On a related note, when any part of the non-audited data replication intercept or solution fails, it may negatively impact your source application’s processing, even preventing it from running. This issue is not the case when TMF is used. The replication engine is a completely separate component from the application and TMF subsystem, and failure of any part of the replication engine does not directly impact the application processing.

MYTH: Our data is temporal – it is old news after one or two minutes. Our business continuity plan is to simply fail-over to a standby node, and not to try to recover the failure. Therefore, we see no value in TMF recovery, since we do not want to have to conduct TMF ONLINE DUMPS or AUDITTRAIL DUMPS or perform any other additional work.

TRUTH: The use of TMF auditing and AutoTMF does not mandate the use of TMF recovery, or the use of TMF dumps. An existing business continuity plan that does not rely on these TMF features can be maintained as is.

MYTH: AutoTMF and TMF requires more disk space and retention for the audit trails.

TRUTH: Yes, probably, but it is similar to the needs of the non-audited solution.
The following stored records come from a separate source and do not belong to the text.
-- ==== Sys2Proof/Machine/Ops.lean ====
section
/-! DEFINITION. The shared operations: the memory spaces, the writer's primitives, completion and error completion,
acceptance, and drawing values the spec leaves open. -/

namespace Sys2Proof.Machine

open Sys2Proof (Byte Word Elem Nibble)

/-! ## Memory spaces (20_memory.md R60 to R65) -/

/-- The canonical form: indices strictly rising. An unlisted unit holds no value (log 6), so no entry can equal what an
unlisted unit reads as. -/
abbrev Memory.wf {α : Type} (m : Store α) : Prop := List.Pairwise (fun a b => a.1 < b.1) m

/-- Every listed index lies in a space of depth n (20_memory.md R65). -/
abbrev Memory.within {α : Type} (n : Nat) (m : Store α) : Prop := ∀ c ∈ m, c.1 < n

/-- One unit; none where nothing has been written since power-on (log 6). -/
def Memory.read {α : Type} : Store α → Nat → Option α
  | [], _ => none
  | (b, v) :: m, a => if a = b then some v else Memory.read m a

/-- Write one unit, keeping the canonical form. -/
def Memory.write {α : Type} : Store α → Nat → α → Store α
  | [], a, v => [(a, v)]
  | (b, u) :: m, a, v =>
    if a < b then (a, v) :: (b, u) :: m
    else if a = b then (a, v) :: m
    else (b, u) :: Memory.write m a v

/-- `MemWrite(S, a, n, v)`: consecutive units from index a (00_scope.md section 5). -/
def Memory.writeList {α : Type} : Store α → Nat → List α → Store α
  | m, _, [] => m
  | m, a, v :: vs => Memory.writeList (Memory.write m a v) (a + 1) vs

/-- The units at the given indices; none where one of them holds no value. -/
def Memory.readAll {α : Type} (m : Store α) : List Nat → Option (List α)
  | [] => some []
  | a :: as =>
    match Memory.read m a, Memory.readAll m as with
    | some v, some vs => some (v :: vs)
    | _, _ => none

/-! ## Values the spec leaves open (00_scope.md section 5 "any"; log 5) -/

/-- The k-th of the values drawn next. -/
def State.drawn (s : State) (k : Nat) : BitVec 64 := Config.freeValue (s.draws + k)

/-- n drawn values, from the k-th on. -/
def State.drawnList (s : State) (k n : Nat) : List (BitVec 64) :=
  (List.range n).map fun i => s.drawn (k + i)

/-- n drawn elements of W bits, from the k-th drawn value on. -/
def State.drawnElems (s : State) (k n : Nat) : List Elem :=
  (s.drawnList k n).map fun v => pattern s.params.width.bits v.toNat

/-- n drawn bytes, from the k-th drawn value on. -/
def State.drawnBytes (s : State) (k n : Nat) : List Byte :=
  (s.drawnList k n).map fun v => v.setWidth 8

/-! ## The bit-stream writer's primitives (40_bitwriter.md R120, R122, R126) -/

/-- The writer and its buffer OUT (10_state.md R44). -/
structure Sink where
  bw  : Writer
  out : List Host.Cell
deriving DecidableEq, Repr

/-- The state's writer and buffer. -/
def State.sink (s : State) : Sink := { bw := s.bw, out := s.out }

/-- The state with another writer and buffer. -/
def State.withSink (s : State) (k : Sink) : State := { s with bw := k.bw, out := k.out }

/-- `Emit(b)`: store one byte at the cursor if capacity remains, else drop it (40_bitwriter.md R120). -/
def Sink.emit (k : Sink) (b : Byte) : Sink :=
  if k.bw.cur < k.bw.cap then
    { bw := { k.bw with cur := k.bw.cur + 1 }, out := Memory.write k.out k.bw.cur.toNat b }
  else { k with bw := { k.bw with ovf := true } }

/-- The fields PutBits and Finish leave: ACC the low `8 − free` bits of t, FREE, and BITCOUNT grown by n. -/
def Sink.setBits (k : Sink) (t free n : Nat) : Sink :=
  { k with bw := { k.bw with
      acc := BitVec.ofNat 8 (t % 2 ^ (8 - free)), free := BitVec.ofNat 4 free
      bitcount := k.bw.bitcount + BitVec.ofNat 64 n } }

/-- `PutBits(v, n)`, 0 ≤ n ≤ 8 (40_bitwriter.md R122). -/
def Sink.putBits (k : Sink) (v n : Nat) : Sink :=
  let t := k.bw.acc.toNat * 2 ^ n + v % 2 ^ n
  let free := k.bw.free.toNat
  if free ≤ n then
    (k.emit (BitVec.ofNat 8 (t / 2 ^ (n - free)))).setBits t (free + 8 - n) n
  else k.setBits t (free - n) n

/-- One PutBits for each (value, count) pair, in order. -/
def Sink.putAll (k : Sink) (chunks : List (Nat × Nat)) : Sink :=
  chunks.foldl (fun k c => k.putBits c.1 c.2) k

/-- `finish()`: flush the pending bits, left-justified, and count the padding (40_bitwriter.md R126). -/
def Sink.finish (k : Sink) : Sink :=
  let free := k.bw.free.toNat
  if free < 8 then
    (k.emit (BitVec.ofNat 8 (k.bw.acc.toNat * 2 ^ free))).setBits 0 8 free
  else k

/-- The writer right after a writer reset with capacity `cap` (40_bitwriter.md R121). -/
def Writer.fresh (cap : Word) : Writer :=
  { cap := cap, cur := 0, acc := 0, free := 8, bitcount := 0, ovf := false }

/-! ## Acceptance, completion, error completion -/

/-- Acceptance of a command word (10_state.md R41). -/
def State.accept (s : State) (c : Word) : State :=
  { s with
    latch := { cmd := c, cfg := s.cfg }
    status := { done := false, err := false, result := false, cause := .none, cmdLost := false }
    seq := .busy }

/-- Completion with the outcome given: BUSY 0, DONE 1, ERR and CAUSE set, SEQ idle (10_state.md R43). -/
def State.finishWith (s : State) (err : Bool) (cause : Cause) : State :=
  { s with
    seq := .idle
    status := { s.status with done := true, err := err, cause := cause }
    delay := 0 }

/-- Completion with success: CAUSE = 0 (10_state.md R43, 60_exceptions.md R240). -/
def State.complete (s : State) : State := s.finishWith false .none

/-- `raise Error(c)`, the one shared error completion (60_exceptions.md R248). Nothing is saved and nothing redirected;
there is no return (R249): the status stays until the next acceptance. -/
def State.raise (s : State) (c : Cause) : State := s.finishWith true c

end Sys2Proof.Machine
end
Regardless of the collection method used, sufficient (and persistent) disk space must be allocated to contain the change data that needs to be replicated to the target system, and the files that hold the change data need to remain available until that data is replicated successfully. The audit trail requirements to satisfy this need should not be substantially different from the disk needs that the non-audited solution requires.
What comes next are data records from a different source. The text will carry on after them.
/-! ## Truncating division -/

theorem tmod_nonpos {a : Int} (b : Int) (ha : a ≤ 0) : Int.tmod a b ≤ 0 := by
  have h := Int.tmod_nonneg b (Int.neg_nonneg_of_nonpos ha)
  rw [Int.neg_tmod] at h
  omega

/-- The quotient lies between 0 and the dividend, so it fits where the dividend fits. -/
theorem wrap_tdiv {w : Nat} (hw : 0 < w) {b s : Int} (hs : 0 ≤ s) (hb : wrap w b = b) :
    wrap w (Int.tdiv b s) = Int.tdiv b s := by
  obtain ⟨hlo, hhi⟩ := wrap_range hw b
  rw [hb] at hlo hhi
  have hpow : (0 : Int) < 2 ^ (w - 1) := two_pow_pos_int _
  rcases le_total 0 b with h | h
  · have hq0 := Int.tdiv_nonneg h hs
    have hq := Int.tdiv_le_self s h
    exact wrap_eq_self hw (by omega) (by omega)
  · have hq0 := Int.tdiv_nonneg (Int.neg_nonneg_of_nonpos h) hs
    have hq := Int.tdiv_le_self s (Int.neg_nonneg_of_nonpos h)
    rw [Int.neg_tdiv] at hq0 hq
    exact wrap_eq_self hw (by omega) (by omega)

/-! ## The error bound (R173) -/

theorem quantize_eq_tdiv {w : Nat} (hw : 0 < w) {x s : Int} (hs : 2 ≤ s)
    (hx : wrap w (quantExact x s) = quantExact x s) :
    quantize w x s = Int.tdiv (quantExact x s) s := by
  rw [quantize_of_two_le w x hs, hx, wrap_tdiv hw (by omega) hx]

/-- The product differs from x by the bias, given the sign of the biased value, less the remainder. The remainder has
that sign too and is below s, and twice the bias is s − 2 or s − 1. -/
theorem two_mul_abs_tdiv_mul_sub_le (x : Int) {s : Int} (hs : 2 ≤ s) :
    2 * |Int.tdiv (quantExact x s) s * s - x| ≤ s := by
  have hd := quantBias_eq hs
  have hdiv := Int.tdiv_mul_add_tmod (quantExact x s) s
  have hhalf : |Int.tdiv (quantExact x s) s * s - x| ≤ s / 2 := by
    rcases lt_or_ge 0 x with hx | hx
    · have hb := quantExact_of_pos hx s
      have hr0 := Int.tmod_nonneg (a := quantExact x s) s (by omega)
      have hr := Int.tmod_lt_of_pos (quantExact x s) (b := s) (by omega)
      exact abs_le.mpr ⟨by omega, by omega⟩
    · have hb := quantExact_of_nonpos hx s
      have hr0 := tmod_nonpos (a := quantExact x s) s (by omega)
      have hr := Int.lt_tmod_of_pos (quantExact x s) (b := s) (by omega)
      exact abs_le.mpr ⟨by omega, by omega⟩
  omega

/-! ## The checks of the command (R170; 60_exceptions.md R247) -/

theorem State.geometryError_of_badGeometry {s : State} (h : Safety.badGeometry s) : s.geometryError = some .badArg :=
  if_pos (s.badGeometry_iff.mpr h)

theorem State.geometryError_of_oversized {s : State} (hg : ¬ Safety.badGeometry s) (h : oversized s .quantize) :
    s.geometryError = some .alloc := by
  rw [State.geometryError, if_neg (s.badGeometry_iff.not.mpr hg), if_pos ((State.tooLarge_iff hg).mpr h)]

theorem exec_quantize_of_geometryError {s : State} {c : Cause} (h : s.geometryError = some c) :
    exec .quantize s = .next (s.raise c) := by
  simp only [exec, execQuantize, h]

/-! ## The image (R170, R172) -/

theorem exec_quantize_of_scale_le_one {s : State} (h : s.geometryError = none) (hscale : s.scale ≤ 1) :
    exec .quantize s = .next s.complete := by
  simp only [exec, execQuantize, h, if_pos hscale]

theorem exec_quantize_of_written {s : State} (h : s.geometryError = none) (hscale : ¬ s.scale ≤ 1)
    (hw : imageWritten s) :
    exec .quantize s = .next (s.storeImage ((image s).map fun x => quantize s.w x s.scale)).complete := by
  simp only [exec, execQuantize, h, if_neg hscale, State.loadImage_of_written hw]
MYTH: AutoTMF license fees are an added expense.

TRUTH: Yes, AutoTMF is an add-on product; however, the license cost of AutoTMF and, for example, HPE Shadowbase data replication, is competitive with the license costs of other competing replication products. However, the key point is that AutoTMF should more than offset this cost by eliminating the potential risk involved with inconsistent data, data loss, and broken file links, which do not occur in a TMF-protected database and are far more significant and can occur in a non-audited environment.

MYTH: AutoTMF and TMF does not preserve database consistency.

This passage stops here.